Remember – the input is connected to D4. Maybe unsurprisingly, we use a component called a DigitalIn .
Task 3.2.1
Create a new project and paste in the code below. Build and run to test. |
When the yellow and green lights come on, press and release SW1. |
Press the black RESET button on the Nucleo board to run again. |
#include "mbed.h" DigitalOut red_led(D7); DigitalOut yellow_led(D6); DigitalOut green_led(D5); DigitalIn SW1(D4); int main() { //Switch on Yellow and Green to indicate //that the code is running yellow_led = 1; green_led = 1; red_led = 0; //Set RED LED to OFF // Wait for SW1 to be pressed while (SW1 == 0) { } red_led = 1; //Turn ON LED while (1) { } //Repeat forever }
Once again, we use of the the component from Mbed to make interfacing with hardware simple.
DigitalIn SW1(D4);
where SW1 is an instance of DigitalIn , which can read pin D4 . A critical line in this code is as follows:
while (SW1 == 0) { }
While the digital input SW1 is equal to zero, run the (empty) code block between the curly braces and then repeat.
NOTE:
the operator == is used to test for equality.
the operator = is used to assign a value (from right to left)
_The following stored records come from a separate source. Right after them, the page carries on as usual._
-- ==== Sys2Proof/Machine/Ops.lean ====
section
/-! DEFINITION. The named operations over IN_BUF, the packet lists and the registers: the snapshot, accepting
and rejecting a command, ending a command with a result, and ending it with an error, which is how PBDE
takes an exception (60_exceptions.md R220, R226, R230). There is no return from an error (R231). -/

namespace Sys2Proof.Machine

/-! ## IN_BUF -/

/-- What IN_BUF holds at an index: a byte, or UNWRITTEN as `none` (10_state.md R37). -/
def Memory.read : Memory → Nat → Option Byte
  | [], _ => none
  | c :: rest, a => if c.1 = a then some c.2 else Memory.read rest a

/-- Store a byte at an index, keeping the indices rising (20_memory.md R52). -/
def Memory.write : Memory → Nat → Byte → Memory
  | [], a, v => [(a, v)]
  | c :: rest, a, v =>
    if a < c.1 then (a, v) :: c :: rest
    else if a = c.1 then (a, v) :: rest
    else c :: Memory.write rest a v

/-- Every listed index is below a bound. -/
def Memory.below (m : Memory) (n : Nat) : Bool :=
  m.all fun c => decide (c.1 < n)

/-- IN_BUF at an index, UNWRITTEN as `none`. -/
def Block.readByte (b : Block) (a : Nat) : Option Byte :=
  b.inBuf.read a

/-- A byte with an UNWRITTEN one drawn: the byte, and the draw counter after it (20_memory.md R51; log 5). -/
def settle (b : Option Byte) (draws : Nat) : Byte × Nat :=
  match b with
  | some v => (v, draws)
  | none => (Config.drawByte draws, draws + 1)

/-- Read `n` bytes of IN_BUF from index `a` upwards, once each, in increasing order (20_memory.md R51). -/
def readRun (m : Memory) : (n a draws : Nat) → List Byte × Nat
  | 0, _, draws => ([], draws)
  | n + 1, a, draws =>
    let first := settle (m.read a) draws
    let rest := readRun m n (a + 1) first.2
    (first.1 :: rest.1, rest.2)

/-- Take the snapshot S of the input (20_memory.md R51). -/
def takeSnapshot (s : State) : State :=
  let r := readRun s.inBuf s.inLen 0 s.draws
  { s with snap := r.1, draws := r.2 }

/-! ## Packet lists -/

/-- `append(cs, p)` (00_scope.md R11). -/
def Packets.snoc : Packets → Packet → Packets
  | .nil, p => .cons p .nil
  | .cons q qs, p => .cons q (Packets.snoc qs p)

/-- `len(cs)` (00_scope.md R11). -/
def Packets.length : Packets → Nat
  | .nil => 0
  | .cons _ ps => Packets.length ps + 1

mutual

/-- The number of packets in a tree. -/
def Packet.size : Packet → Nat
  | .lit _ _ => 1
  | .op _ _ cs => Packets.size cs + 1

/-- The number of packets in a sequence of trees. -/
def Packets.size : Packets → Nat
  | .nil => 0
  | .cons p ps => Packet.size p + Packets.size ps

end

/-! ## Accepting and rejecting (43_host_commands.md R190 to R192) -/

/-- Reject a host write: set REJECTED and change nothing else (10_state.md R26). -/
def Block.reject (b : Block) : Block :=
  { b with status := { b.status with rejected := true } }

/-- A rejection changes the block only. -/
def reject (s : State) : State :=
  { s with toBlock := s.toBlock.reject }

/-- Accept a command (43_host_commands.md R191). A DECODE discards the old tree at once. -/
def Block.accept (c : Command) (b : Block) : Block :=
  let b' := { b with
    status := { b.status with state := .busy, rejected := false, lastCmd := c.code.setWidth 4 }
    pending := some c }
  match c with
  | .decode => { b' with tree := none, status := { b'.status with treeValid := false } }
  | .sumVersions => b'
  | .evaluate => b'

/-- Accept a command; a DECODE takes the snapshot at once (43_host_commands.md R191). -/
def accept (c : Command) (s : State) : State :=
  let s' := { s with toBlock := s.toBlock.accept c }
  match c with
  | .decode => takeSnapshot s'
  | .sumVersions => s'
  | .evaluate => s'

/-! ## Completing (43_host_commands.md R194) -/

/-- `complete_ok(result)`: all outputs at once. -/
def Block.completeOk (r : Nat) (b : Block) : Block :=
  { b with
    err := noErr
    errPos := 0
    result := r
    status := { b.status with state := .ok }
    pending := none }

/-- A completion changes the block only. -/
def completeOk (r : Nat) (s : State) : State :=
  { s with toBlock := s.toBlock.completeOk r }

/-- `raise E(detail, pos)`, the one way an error is taken: `complete_error` (43_host_commands.md R194,
60_exceptions.md R226). FRAMES is discarded (41_packet_decode.md R151). TREE stays as it is: NONE in a
DECODE, kept in a query (60_exceptions.md R227). -/
def Block.raise (e : ErrorClass) (pos : Nat) (b : Block) : Block :=
  { b with
    err := e.toErr
    errPos := pos
    result := 0
    status := { b.status with state := .error }
    pending := none
    frames := [] }

/-- Taking an error changes the block only. -/
def raise (e : ErrorClass) (pos : Nat) (s : State) : State :=
  { s with toBlock := s.toBlock.raise e pos }

/-- A DECODE that succeeds: TREE and TREE_VALID are written in the completion event
(43_host_commands.md R195). -/
def Block.completeDecode (p : Packet) (b : Block) : Block :=
  let b' := b.completeOk b.cursor
  { b' with tree := some p, status := { b'.status with treeValid := true }, frames := [] }

/-- A DECODE's completion changes the block only. -/
def completeDecode (p : Packet) (s : State) : State :=
  { s with toBlock := s.toBlock.completeDecode p }

/-! ## Reset (70_reset_and_hazards.md R250, R251) -/

/-- The reset event: the block's state takes its reset value, and no S is left of an aborted DECODE. The
parameters, the host's own side and the draw counter are not the block's state and stay (log 18). -/
def resetEvent (s : State) : State :=
  { s with toBlock := Block.reset, snap := [] }

end Sys2Proof.Machine
end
It is very easy to get these confused!
Once the switch is pressed, an attempt to read SW1 will return a 1. The condition SW==0 will now be false, so the while loop will exit and run to the next statement. The next statement switches on the red LED.
red_led = 1;
Let’s recap the syntax of a while loop.
while (<condition to enter the loop>) { // Loop body }
In words:
”If the condition is met, execute the code in the loop body and then repeat, otherwise exit and continue executing the next statement.”
A graphical depiction of this this is given in the glossary.
Task 3.2.2
Modify the code so that the red LED only comes on after the SW is pressed and then released |
Hint: follow the flow chart below |
Test your solution. Is it entirely reliable? Can you improve on it? |
You probably found this to be an unreliable solution. In the next section, you will learn about “switch bounce” and how to avoid it.
Switch Bounce
The reality is that mechanical switches are not perfect. Most switches suffer switch bounce to some extent. An ideal switch signal might be assumed to be a step waveform, as depicted below.
In reality, this is never the case. It is impossible for a signal to change instantaneously. Furthermore, at the moment switch contacts make or break, partial connections and disconnections may occur, resulting in a phenomena known as switch bounce. This is depicted in the figure below:
As you can see in the second diagram, the waveform is not a perfect step like the ideal.
There are a number of additional phenomena we much consider:
- Noise – random signals superimposed on top of the waveform. This can originate from internal sources, including the electronic components in your circuit and external sources, such as strip lighting, radio transmitters and other nearby electronic devices.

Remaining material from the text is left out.